- _Task brief_:
After locating the line that contains "7) <| .field (hbyte _ _ _) <|" in the data below, set down exactly that line and each one after it through the line that contains "(hpascals _) <| .field (hpascals _) <|", and nothing more.

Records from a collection

·····

theorem checksSection_agree (m : Memory) : ChecksAgree (checksMap m ++ checksPressure m ++ checksDoors m) (fieldsSection m) := by
  have hshift : (between 1 (cfgByte m 17 - 1) (cfgByte m 18) && (Nat.gcd (cfgByte m 18) (cfgByte m 17) == 1)) = true ↔
      (1 ≤ cfgByte m 18 ∧ cfgByte m 18 ≤ cfgByte m 17 - 1) ∧ Nat.gcd (cfgByte m 18) (cfgByte m 17) = 1 := by
    rw [Bool.and_eq_true, between_iff, beq_iff_eq]
  have hceiling : (between 1 63 (cfgByte m 30) && decide (cfgByte m 29 < cfgByte m 30)) = true ↔
      (1 ≤ cfgByte m 30 ∧ cfgByte m 30 ≤ 63) ∧ cfgByte m 29 < cfgByte m 30 := by
    rw [Bool.and_eq_true, between_iff, decide_eq_true_eq]
  have hbyte : ∀ lo hi a, between lo hi (cfgByte m a) = true ↔ (byteField m lo hi a).2 := fun _ _ _ => between_iff _ _ _
  have hword : ∀ lo hi a, between lo hi (cfgWord m a) = true ↔ (wordField m lo hi a).2 := fun _ _ _ => between_iff _ _ _
  have hslot : ∀ i, slotOvenOk m (i + 1) = true ↔ (slotField m i).2 := slotOvenOk_iff m
  have hpascals := pascals_iff m
  have hchannel := channelOffset_iff m
  have hnonzero := nonzeroByte_iff m
  exact
    .field (hbyte _ _ _) <| .field (hslot 0) <| .field (hslot 1) <| .field (hslot 2) <| .field (hslot 3) <|
    .field (hslot 4) <| .field (hslot 5) <| .field (hslot 6) <| .field (hslot 7) <| .field (hbyte _ _ _) <|
    .field hshift <| .field (hword _ _ _) <| .field (hbyte _ _ _) <| .field (hpascals _) <| .field (hpascals _) <|
    .field (hbyte _ _ _) <| .field (atMost_iff _ _) <| .field (hbyte _ _ _) <| .field (atMost_iff _ _) <|
    .field hceiling <| .field (hword _ _ _) <| .field (hchannel _) <| .field (hchannel _) <| .field (hchannel _) <|
    .field (hchannel _) <| .field (hchannel _) <| .field (hchannel _) <| .field (hchannel _) <| .field (hchannel _) <|
    .field (hchannel _) <| .field (hbyte _ _ _) <| .field (hbyte _ _ _) <| .field (hpascals _) <|
    .field (hbyte _ _ _) <| .field (hword _ _ _) <| .field (hbyte _ _ _) <| .field (hnonzero _) <|
    .field (hbyte _ _ _) <| .field (atMost_iff _ _) <| .field (hbyte _ _ _) <| .field (hbyte _ _ _) <|
    .field (atMost_iff _ _) <| .field (hbyte _ _ _) <| .field (hword _ _ _) <| .field (hword _ _ _) <|
    .field (hword _ _ _) <| .field (hbyte _ _ _) .nil

theorem checksCar_agree (m : Memory) : ChecksAgree (checksCar m) (fieldsCar m) := by
  have hwharf : (between 1 255 (cfgByte m 67) && (cfgByte m 67 != cfgByte m 66)) = true ↔
      1 ≤ cfgByte m 67 ∧ cfgByte m 67 ≠ cfgByte m 66 := by
    rw [Bool.and_eq_true, nonzeroByte_iff, bne_iff_ne]
  have hpark : between 0 255 (cfgByte m 68) = true := (atMost_iff _ _).2 (cfgByte_le m 68)
  exact
    .field (between_iff _ _ _) <| .field (nonzeroByte_iff _ _) <| .field (between_iff _ _ _) <|
    .field (nonzeroByte_iff _ _) <| .field hwharf <| .always hpark <| .field (between_iff _ _ _) <|
    .field (between_iff _ _ _) <| .field (between_iff _ _ _) <| .field (between_iff _ _ _) <|
    .field (between_iff _ _ _) <| .field (between_iff _ _ _) .nil

theorem checksFor_agree (role : Role) (m : Memory) : ChecksAgree (checksFor role m) (fieldsFor role m) := by
  cases role with
  | ovens =>
    have happend : checksFor .ovens m = checksBoth m ++ (checksMap m ++ checksPressure m ++ checksDoors m) := by
      simp only [checksFor, List.append_assoc]
    rw [happend]
    exact (checksBoth_agree m).append (checksSection_agree m)
  | car => exact (checksBoth_agree m).append (checksCar_agree m)

/-! ### What the check answers -/

theorem checkConfig_eq_none_iff {m : Memory} (hsum : cfgSum m = 0) (role : Role) :
    checkConfig role m = none ↔ ∀ x ∈ fieldsFor role m, x.2 := by
  rw [checkConfig_of_goodSum hsum, find_none, (checksFor_agree role m).pass_iff]

/-- A block is refused at its lowest field out of range. -/
theorem checkConfig_eq_some_iff {m : Memory} (hsum : cfgSum m = 0) (role : Role) (off : Nat) :
    checkConfig role m = some off ↔
      (∃ x ∈ fieldsFor role m, x.1 = off ∧ ¬x.2) ∧ ∀ x ∈ fieldsFor role m, x.1 < off → x.2 := by
  have hfails := (checksFor_agree role m).failsAt_iff
  rw [checkConfig_of_goodSum hsum, find_firstFailing _ (checksFor_rising role m), hfails]
  refine and_congr_right fun _ => ⟨fun h x hx hlt => ?_, fun h a ha hf => ?_⟩
  · refine Classical.byContradiction fun hne => ?_
    exact h x.1 hlt ((hfails _).2 ⟨x, hx, rfl, hne⟩)
  · obtain ⟨x, hx, rfl, hne⟩ := (hfails _).1 hf
    exact hne (h x hx ha)

theorem checkConfig_accepted_fields {role : Role} {m : Memory} (h : checkConfig role m = none) :
    cfgSum m = 0 ∧ ∀ x ∈ fieldsFor role m, x.2 := by
  obtain ⟨hsum, hall⟩ := checkConfig_accepted h
  exact ⟨hsum, (checksFor_agree role m).pass_iff.1 hall⟩

end Sys2Proof.Machine
end

section
open Sys2Proof Sys2Proof.Machine

/-- Settles O12: the checks of `checksFor` are the fields of R5 and the relations of R6, in rising order of offset. -/
theorem acceptedBlockIsInRange : Obligations.AcceptedBlockIsInRange := by
  intro m c
  refine ⟨fun role hsum => ⟨checkConfig_eq_none_iff hsum role, checkConfig_eq_some_iff hsum role⟩, ?_, ?_, ?_,
    fun role hsum => checkConfig_of_badSum hsum role⟩
  · intro role h
    obtain ⟨hsum, hall⟩ := checkConfig_accepted_fields h
    simp only [fieldsFor, fieldsBoth, List.forall_mem_append, List.forall_mem_cons] at hall
    obtain ⟨⟨h0, h1, h2, h3, h4, -⟩, -⟩ := hall
    exact ⟨hsum, h0, h1, h2, h3, h4⟩
  · intro h
    obtain ⟨-, hall⟩ := checkConfig_accepted_fields h
    simp only [fieldsFor, fieldsSection, List.forall_mem_append, List.forall_mem_cons, if_true, List.forall_mem_map] at hall
    obtain ⟨-, ⟨⟨h8, hs0, hs1, hs2, hs3, hs4, hs5, hs6, hs7, h17, h18, h19, h21, h22, h24, h26, h27, h28, h29, h30, h31, -⟩,
      h33⟩, h42, h43, h44, h46, h47, h49, h50, h51, h52, h53, h54, h55, h56, h57, h59, h61, h63, -⟩ := hall
    have hslots : ∀ i, i < 8 → slotOvenOk m (i + 1) = true := by
      intro i hi
      rw [slotOvenOk_iff]
      match i, hi with
      | 0, _ => exact hs0
      | 1, _ => exact hs1
      | 2, _ => exact hs2
      | 3, _ => exact hs3
      | 4, _ => exact hs4
      | 5, _ => exact hs5
      | 6, _ => exact hs6
      | 7, _ => exact hs7
    obtain ⟨hnodup, hrange, habove⟩ := slotOvens_of_checks hslots h8.2
    have hsigned : ∀ a, Pascals m a → -500 ≤ signed16 (cfgWord m a) ∧ signed16 (cfgWord m a) ≤ 500 := fun a ha =>
      (betweenInt_iff _ _ _).1 ((pascals_iff m a).2 ha)
    have hoffsets : ∀ v ∈ c.channelOffsets, -7 ≤ v ∧ v ≤ 7 := by
      intro v hv
      obtain ⟨i, hi, rfl⟩ := List.mem_map.1 hv
      exact (betweenInt_iff _ _ _).1 ((channelOffset_iff m _).2 (h33 i hi))
    exact ⟨h8, by simp [c, readConfig], hnodup, hrange, habove, h17, h18.1, h18.2, h19, h21, hsigned 22 h22, hsigned 24 h24,
      Int.ofNat_le.2 h26.1, Int.ofNat_le.2 h26.2, Int.natCast_nonneg _, Int.ofNat_le.2 h27, h28, h29, h30.1, h30.2, h31,
      by simp [c, readConfig], hoffsets, Int.ofNat_le.2 h42.1, Int.ofNat_le.2 h42.2, h43, hsigned 44 h44, h46, h47, h49,
      ⟨h50, cfgByte_le m 50⟩, h51, h52, h53, h54, h55, rfl, h56, h57, h59, h61, h63⟩
  · intro h
    obtain ⟨-, hall⟩ := checkConfig_accepted_fields h
    simp only [fieldsFor, fieldsCar, List.forall_mem_append, List.forall_mem_cons, reduceCtorEq, if_false] at hall
    obtain ⟨-, h5, h64, h65, h66, h67, h69, h70, h72, h74, h75, h76, -⟩ := hall
    exact ⟨carKind_of_code h5, ⟨h64, cfgByte_le m 64⟩, h65, ⟨h66, cfgByte_le m 66⟩, ⟨h67.1, cfgByte_le m 67⟩, h67.2,
      cfgByte_le m 68, h69, h70, h72, h74, h75, h76⟩

end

·····

- _Response box_:
    .field (hslot 4) <| .field (hslot 5) <| .field (hslot 6) <| .field (hslot 7) <| .field (hbyte _ _ _) <|
    .field hshift <| .field (hword _ _ _) <| .field (hbyte _ _ _) <| .field (hpascals _) <| .field (hpascals _) <|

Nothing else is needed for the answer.